For optically thin, unblended lines (like for H_{2}S and CH_{3}OCHO), the rotation diagram method gives the same results as the XCLASS fit, but requires more effort through manual fitting of all lines. High opacities, while they can be corrected in rotation diagrams (Schilke et al. 1997; Goldsmith & Langer 1999), this is very cumbersome to do by hand, and is much more robustly achieved through the use of XCLASS – in this data set, CH_{3}CN and CH_{3}OH are prominent examples. Lastly, the identification of species with weak features is only possible reliably in linerich spectra if all the other species are modeled as well, as can be seen by the XCLASS fits reported in Belloche et al. (2008, 2009, 2013). All this together with the capability of producing credibility intervals demonstrates that the methods of XCLASS give much more accurate and reliable results than those achieved with rotational diagram methods.
7. Conclusions
We presented the XCLASS interface for CASA which provides powerful new functions for the CASA distribution for analyzing spectral surveys. The toolbox includes the myXCLASS program which models observational data by solving the radiative transfer equation for an isothermal object in one dimension (detection equation). The myXCLASS program is able to model a huge number of molecules simultaneously, whereat the contribution of each molecule can be described by an arbitrary number of components. These can usually be distinguished by different radial velocities and do not interact with each other radiatively but superimpose in the model. The myXCLASS program depends on a number of parameters, which are partially taken from an embedded SQLite3 database containing entries from CDMS and JPL through the VAMDC portal. The other input parameters are read from an user defined ASCII file containing parameters for each molecule and component. In order to achieve a reasonable description of observational data one has to partially optimize the user defined parameters. For that purpose the toolbox contains an interface for the model optimizer package MAGIX, which helps to find the best description of the data using a certain model, that is, finding the parameter set that most closely reproduces the data. Therefore, the toolbox provides two functions to model one or more single spectra or data cubes simultaneously using the myXCLASS program in conjunction with one of the optimization algorithms (or combinations of them in an algorithm chain or tree) included in the MAGIX package. The combination of myXCLASS and MAGIX prepare the way for an automatic line identification routine which is essential for a spectral survey on large spectral cubes produced by ALMA. Additionally, the MAGIX package offers the possibility to apply more elaborate programs (such as LIME) to model astronomical data as well.

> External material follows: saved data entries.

/-- Reset of a mast or a port, and the phases of the boot. A mast or port reset that was not ordered changes nothing. An
ordered mast reset clears the mast's memories and increments FAB_GEN; an ordered reset of a port with no connection
takes its links down, puts its mode in force and clears its RESET bit; the bit in RST_STAT clears and the RESET
commands that ordered it complete. While the device is unpowered or held, and outside phases 1 to 5, the boot does not
advance; else the phase that ends has had its effect: the slot is selected, and after a reset new keys are drawn and
the device secret is shut; on-chip memory is cleared, crowsnest's cores and its firmware channel are up; every stack
that did not fail is trained, from the cached values where they are valid and fit; the HBM mapping is at its reset
value, key slot 0 holds the key that was drawn, the mailboxes are ready with epochs of the DRBG. MAST_RESET,
PORT_RESET and BOOT_PHASE_ADVANCE each complete here, and with the first two the RESET that ordered it. [R141, R198,
R463, R464, R465, R466, R467, R391, R402] -/
def Obligations.UnitResetsAndBoot : Prop :=
  ∀ (m : Fin 8) (p : Fin 18) (cached : Bool) (fails : BitVec 16) (s : State) (ph : Nat), ph = s.f .bootStat BOOT_STAT.PHASE →
    (bitN (s.f .rstStat RST_STAT.MAST) m = false → exec (.mastReset m) s = .next s) ∧
    (bitN (s.f .rstStat RST_STAT.PORT) p = false → exec (.portReset p) s = .next s) ∧
    (bitN (s.f .rstStat RST_STAT.MAST) m = true → ∃ t : State, exec (.mastReset m) s = .next (t.resetDone 3 m) ∧
      (∀ a, (weightBase m ≤ a ∧ a < weightBase m + weightSize) ∨ (actBase m ≤ a ∧ a < actBase m + actSize) ∨
        (psumBase (16 * m) ≤ a ∧ a < psumBase (16 * m) + 0x01000000) → cellAt t a = 0) ∧
      t.f (.fabGen m) FAB_GEN.GEN = (s.f (.fabGen m) FAB_GEN.GEN + 1) % 2 ^ 16 ∧
      bitN (t.f .rstStat RST_STAT.MAST) m = false ∧ t.fabric m = {} ∧ t.jibs.all (fun e => e.1 / 4 != m.val) = true) ∧
    (bitN (s.f .rstStat RST_STAT.PORT) p = true → (∀ b, b < 4 → s.boundTo p b = []) → ∃ t : State,
      exec (.portReset p) s = .next (t.resetDone 4 p) ∧ t.mem = s.mem ∧
      (∀ b, b < 4 → t.bit (.portStat p b) PORT_STAT.LINK = false) ∧ t.f (.portCfg p) PORT_CFG.RESET = 0 ∧
      Tbl.get 0 t.net.mode p.val = s.f (.portCfg p) PORT_CFG.MODE ∧ bitN (t.f .rstStat RST_STAT.PORT) p = false) ∧
    (s.mod.rails = false ∨ s.mod.rstLow = true ∨ s.mod.pgLow = true ∨ ph = 0 ∨ 5 < ph →
      exec (.bootPhaseAdvance cached fails) s = .next s) ∧
    (s.mod.rails = true → s.mod.rstLow = false → s.mod.pgLow = false →
      (ph = 1 → ∃ t, exec (.bootPhaseAdvance cached fails) s = .next t ∧ OnlyRegs [.bootStat] s t ∧
        OnlyFields .bootStat [BOOT_STAT.PHASE] s t ∧ t.f .bootStat BOOT_STAT.PHASE = 2) ∧
      (ph = 2 → ∃ t, exec (.bootPhaseAdvance cached fails) s = .next t ∧ t.f .bootStat BOOT_STAT.PHASE = 3 ∧
        t.f .bootStat BOOT_STAT.SLOT = s.fwChoice % 4 ∧ t.sec.udsShut = true ∧ t.mem = s.mem ∧
        (s.sec.udsShut = false → t.sec.importKey = p521Key (Config.drbg s.free 80) ∧ t.sec.hbm = [] ∧
          t.sec.key0 = Config.drbg (s.free + 1) 32) ∧
        (s.sec.udsShut = true → t.sec.importKey = s.sec.importKey ∧ t.sec.key0 = s.sec.key0 ∧ t.sec.hbm = s.sec.hbm)) ∧
      (ph = 3 → ∃ t, exec (.bootPhaseAdvance cached fails) s = .next t ∧ t.f .bootStat BOOT_STAT.PHASE = 4 ∧
        t.f .cnStat CN_STAT.CORES_UP = 15 ∧ t.cns = { wdAt := s.now } ∧ (∀ a, s.fuses.hbmSize ≤ a → cellAt t a = 0) ∧
        t.f (.halCfg 8 0) HAL_CFG.VALID = 1 ∧ t.f (.halCfg 8 0) HAL_CFG.AUTOACK = 1 ∧
        t.f .cnStat CN_STAT.RECOVERY = (if s.f .bootStat BOOT_STAT.SLOT = 2 then 1 else 0)) ∧
      (ph = 4 → s.bit .cnStat CN_STAT.RECOVERY = false → ∃ t, exec (.bootPhaseAdvance cached fails) s = .next t ∧
        t.f .bootStat BOOT_STAT.PHASE = 5 ∧ t.f .bootStat BOOT_STAT.TRAIN = (if cached = true ∧
          (∃ x, s.boot.cache = some x ∧ s.cacheFits x = true) then 2 else 1) ∧
        (∀ h ∈ s.fuses.stacks, bitN fails.toNat h = false → t.bit (.hbmStat h) HBM_STAT.TRAINED = true) ∧
        (∀ h ∈ s.fuses.stacks, bitN fails.toNat h = true → t.bit (.hbmStat h) HBM_STAT.TRAINED = s.bit (.hbmStat h) HBM_STAT.TRAINED) ∧
        t.mem = s.mem) ∧
      (ph = 5 → ∃ t, exec (.bootPhaseAdvance cached fails) s = .next t ∧ t.f .bootStat BOOT_STAT.PHASE = 6 ∧
        t.mailboxReady = true ∧ t.free = s.free + 1 ∧
        (∀ i, i < 64 → t.mailbox i = { epoch := leAt (Config.drbg s.free 64) i 1 }) ∧
        t.f .bootStat BOOT_STAT.READY_MS = min ((s.now - s.boot.t0) / 1000000) 65535 ∧
        t.hbm.map = (2, 48) ∧ t.f .hbmMap HBM_MAP.GRAN = 2 ∧ t.f .hbmMap HBM_MAP.SPLITG = 48 ∧
        t.sec.hbm = [(64, s.sec.key0)] ∧ ∀ r, r ∉ [.bootStat, .hbmMap] → t.rd r = s.rd r))

/-- Mast power states, input power and gears. A mast that is to sleep enters SLEEP unless an abort runs or a fatal device
error's dump is not over; one that is to wake from SLEEP returns with its memories cleared; a move between ACTIVE and
IDLE keeps every state; a mast with no such move stays. A sample of the input enters the last 1,000, sets AVG_W to
their mean and INST_W to its own power, and outside 50 to 60 V sets VIN_RANGE. At a device edge, once, with the clocks
running, the gear goes one step slower above the cap, one step faster after 10 ms below 0.9 of it and 100 ms after a
trip, and CAP_MISS is set after 10 ms above the cap at 3.2 GHz. MAST_SLEEP_ENTRY, MAST_SLEEP_RETURN,
MAST_IDLE_TRANSITION, POWER_SAMPLE and GEAR_CHANGE each complete here. [R472, R473, R474, R475, R198] -/
def Obligations.PowerStates : Prop :=
  ∀ (m : Fin 8) (mv da : BitVec 16) (s : State) (g avg cap : Nat),
    (s.moveOf m ≠ some 2 ∨ s.bit .abtStat ABT_STAT.ACTIVE = true ∨
        (s.bit .fltStat FLT_STAT.DEVICE_FATAL = true ∧ s.dumpOver = false) → exec (.mastSleepEntry m) s = .next s) ∧
    (s.moveOf m = some 2 → s.bit .abtStat ABT_STAT.ACTIVE = false →
      (s.bit .fltStat FLT_STAT.DEVICE_FATAL = false ∨ s.dumpOver = true) → ∃ x : State, exec (.mastSleepEntry m) s =
        .next (if x.allAsleep = true ∧ s.allAsleep = false then x.selfRefresh else x).powerPoll ∧
      x.mastPower m = 2 ∧ x.moveOf m = none ∧ ∀ k, k < 8 → k ≠ m.val → x.moveOf k = s.moveOf k) ∧
    (s.moveOf m = none ∨ s.moveOf m = some 2 ∨ s.mastPower m ≠ 2 → exec (.mastSleepReturn m) s = .next s) ∧
    (∀ d, s.moveOf m = some d → d ≠ 2 → s.mastPower m = 2 → ∃ x : State,
      exec (.mastSleepReturn m) s = .next (if d = 0 then x.powerPoll else x) ∧ x.mastPower m = 0 ∧
      x.moveOf m = (if d = 0 then none else some d) ∧
      ∀ a, (weightBase m ≤ a ∧ a < weightBase m + weightSize) ∨ (actBase m ≤ a ∧ a < actBase m + actSize) → cellAt x a = 0) ∧
    ((∀ d, s.moveOf m = some d → 2 ≤ d ∨ 2 ≤ s.mastPower m) → exec (.mastIdleTransition m) s = .next s) ∧
    (∀ d, s.moveOf m = some d → d < 2 → s.mastPower m < 2 → ∃ x : State, exec (.mastIdleTransition m) s = .next x.powerPoll ∧
      x.mastPower m = d ∧ x.moveOf m = none ∧ OnlyRegs [.pwrStat] { s with pwr := x.pwr } x ∧
      ∀ k, k < 8 → k ≠ m.val → x.mastPower k = s.mastPower k) ∧
    ((∀ x ∈ s.pwr.samples, x ≤ 65535) → ∃ t, exec (.powerSample mv da) s = .next t ∧
      t.pwr.samples = (min (mv.toNat * da.toNat / 10000) 65535 :: s.pwr.samples).take 1000 ∧
      t.f .pwrInput PWR_INPUT.AVG_W = avgOf t.pwr.samples ∧
      t.f .pwrInput PWR_INPUT.INST_W = min (mv.toNat * da.toNat / 10000) 65535 ∧
      t.f .pwrInput PWR_INPUT.VIN_MV = mv.toNat ∧ t.f .pwrInput PWR_INPUT.IIN_DA = da.toNat ∧ t.mem = s.mem ∧
      (50000 ≤ mv.toNat → mv.toNat ≤ 60000 → OnlyRegs [.pwrInput] { s with pwr := t.pwr } t) ∧
      (mv.toNat < 50000 ∨ 60000 < mv.toNat → t.bit .pwrErr PWR_ERR.VIN_RANGE = true)) ∧
    (s.gearOpp = false ∨ s.bit .pwrStat PWR_STAT.STOPPED = true → exec .gearChange s = .next s) ∧
    (g = s.f .pwrStat PWR_STAT.GEAR → avg = s.f .pwrInput PWR_INPUT.AVG_W → cap = s.f .pwrCtrl PWR_CTRL.CAP →
      s.gearOpp = true → s.bit .pwrStat PWR_STAT.STOPPED = false → ∃ t, exec .gearChange s = .next t ∧
      t.pwr = { s.pwr with lastOpp := some s.refs } ∧ t.mem = s.mem ∧
      (cap < avg → g < 2 → t.f .pwrStat PWR_STAT.GEAR = g + 1 ∧ OnlyRegs [.pwrStat, .pwrGearcnt] { s with pwr := t.pwr } t ∧
        t.f .pwrGearcnt PWR_GEARCNT.CNT = (s.incSat .pwrGearcnt PWR_GEARCNT.CNT).f .pwrGearcnt PWR_GEARCNT.CNT) ∧
      (10 * avg < 9 * cap → s.f .pwrStat PWR_STAT.FUSED < g → s.pwr.tripAt = none →
        (∀ u, s.pwr.low = some u → u + 10000000 ≤ s.now → t.f .pwrStat PWR_STAT.GEAR = g - 1) ∧
        (s.pwr.low = none → t.f .pwrStat PWR_STAT.GEAR = g)) ∧
      (9 * cap ≤ 10 * avg → avg ≤ cap → t = { s with pwr := t.pwr }) ∧
      (∀ u, cap < avg → g = 2 → s.pwr.high = some u → u + 10000000 ≤ s.now → t.f .pwrStat PWR_STAT.GEAR = 2 ∧
        t.bit .pwrErr PWR_ERR.CAP_MISS = true))

/-- Thermal trip, resumption and shutdown, and the reading of an HBM stack. New readings of mast sensors enter, and THERM
shows the hottest; below every trip, and while the clocks are stopped, nothing more happens. At a trip the clocks stop
and THERMAL_TRIP is set; they resume at 3.2 GHz at a device edge once every sensor has cooled; 5 °C above a trip, or
after 100 ms stopped, the device shuts down with THERMAL_SHUTDOWN and an abort of all sections. A stack that is not
fitted, or was read less than 1 ms ago, is not read; else TEMP holds the reading, PEAK the larger, and THERM_TRIP or
THERM_WARN is set at and 5 °C below its trip, one or the other by the model's reading. THERMAL_TRIP, THERMAL_RESUME,
THERMAL_SHUTDOWN and HBM_TEMP_READ each complete here. [R384, R476, R487] -/
def Obligations.Temperatures : Prop :=
  ∀ (ts : List (Fin 8 × Byte)) (h : Fin 16) (temp : Byte) (s x : State), x = s.readTemps ts →
    ((x.bit .pwrStat PWR_STAT.STOPPED = true ∨ x.tripped 0 = false) → exec (.thermalTrip ts) s = .next x ∧
      OnlyRegs [.therm] { s with pwr := x.pwr } x ∧ x.f .therm THERM.HOTTEST = x.hottest.2 % 256) ∧
    (x.bit .pwrStat PWR_STAT.STOPPED = false → x.tripped 0 = true → ∃ t, exec (.thermalTrip ts) s = .next t ∧
      t.bit .pwrStat PWR_STAT.STOPPED = true ∧ t.bit .pwrErr PWR_ERR.THERMAL_TRIP = true ∧ t.pwr.tripAt = some s.now ∧
      t.pwr.stopAt = s.now ∧ t.mem = s.mem ∧
      ((∀ sec ∈ x.liveSections, x.secState sec ≠ some secRunning) → t.tick = s.tick) ∧
      ((∃ sec ∈ x.liveSections, x.secState sec = some secRunning) → t.bit .stkErr STK_ERR.THERMAL = true)) ∧
    (x.bit .pwrStat PWR_STAT.STOPPED = false ∨ x.cooled = false ∨ x.gearOpp = false →
      exec (.thermalResume ts) s = .next x) ∧
    (x.bit .pwrStat PWR_STAT.STOPPED = true → x.cooled = true → x.gearOpp = true → ∃ t,
      exec (.thermalResume ts) s = .next t ∧ OnlyRegs [.pwrStat, .pwrGearcnt] { x with pwr := t.pwr } t ∧
      t.bit .pwrStat PWR_STAT.STOPPED = false ∧ t.f .pwrStat PWR_STAT.GEAR = 2) ∧
    (x.pwr.shut = true ∨ (x.tripped 5 = false ∧ (x.bit .pwrStat PWR_STAT.STOPPED = false ∨ x.now < x.pwr.stopAt + 100000000)) →
      exec (.thermalShutdown ts) s = .next x) ∧
    (x.pwr.shut = false → x.tripped 5 = true ∨ (x.bit .pwrStat PWR_STAT.STOPPED = true ∧ x.pwr.stopAt + 100000000 ≤ x.now) →
      ∃ y : State, exec (.thermalShutdown ts) s = .next ((y.fatal 5 8 0xFFFF).abortBegin (y.abortScope 0 0) false none) ∧
      y.pwr.shut = true ∧ y.bit .pwrErr PWR_ERR.THERMAL_SHUTDOWN = true ∧ y.mem = s.mem) ∧
    (s.bit (.hbmStat h) HBM_STAT.FITTED = false → exec (.hbmTempRead h temp) s = .next s) ∧
    (∀ e, s.hbm.tempAt.find? (fun e => e.1 == h.val) = some e → s.now < e.2 + 1000000 →
      exec (.hbmTempRead h temp) s = .next s) ∧
    (s.bit (.hbmStat h) HBM_STAT.FITTED = true → s.hbm.tempAt.find? (fun e => e.1 == h.val) = none → ∃ t,
      exec (.hbmTempRead h temp) s = .next t ∧ t.f (.hbmTemp h) HBM_TEMP.TEMP = temp.toNat ∧
      t.f (.hbmTemp h) HBM_TEMP.PEAK = max temp.toNat (s.f (.hbmTemp h) HBM_TEMP.PEAK) ∧ t.mem = s.mem ∧
      (t.f .therm THERM.HOTTEST = t.hottest.2 % 256) ∧
      (s.hbmTrip h ≤ temp.toNat → t.bit (.hbmErr h) HBM_ERR.THERM_TRIP = true) ∧
      (temp.toNat < s.hbmTrip h → s.hbmTrip h ≤ temp.toNat + 5 → t.bit (.hbmErr h) HBM_ERR.THERM_WARN = true) ∧
      (temp.toNat + 5 < s.hbmTrip h → OnlyRegs [.hbmTemp h, .therm] { s with hbm := t.hbm } t))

Enhancements are being worked on a 3d version for defining subbeam structure. Additionally, we work on an automatic line identification function for XCLASS, which will be described in a subsequent paper.
A derivation of the expression can be found in Appendix B.1.
A derivation of the expression is given in Appendix B.3.
Acknowledgments
The authors would like to thank Anika Schmiedeke, Álvaro SánchezMonge, and Alexander Zernickel for intensive testing and helpful suggestions. We acknowledge funding from BMBF/Verbundforschung through the Projects ALMAARC 05A11PK3 and 05A14PK1.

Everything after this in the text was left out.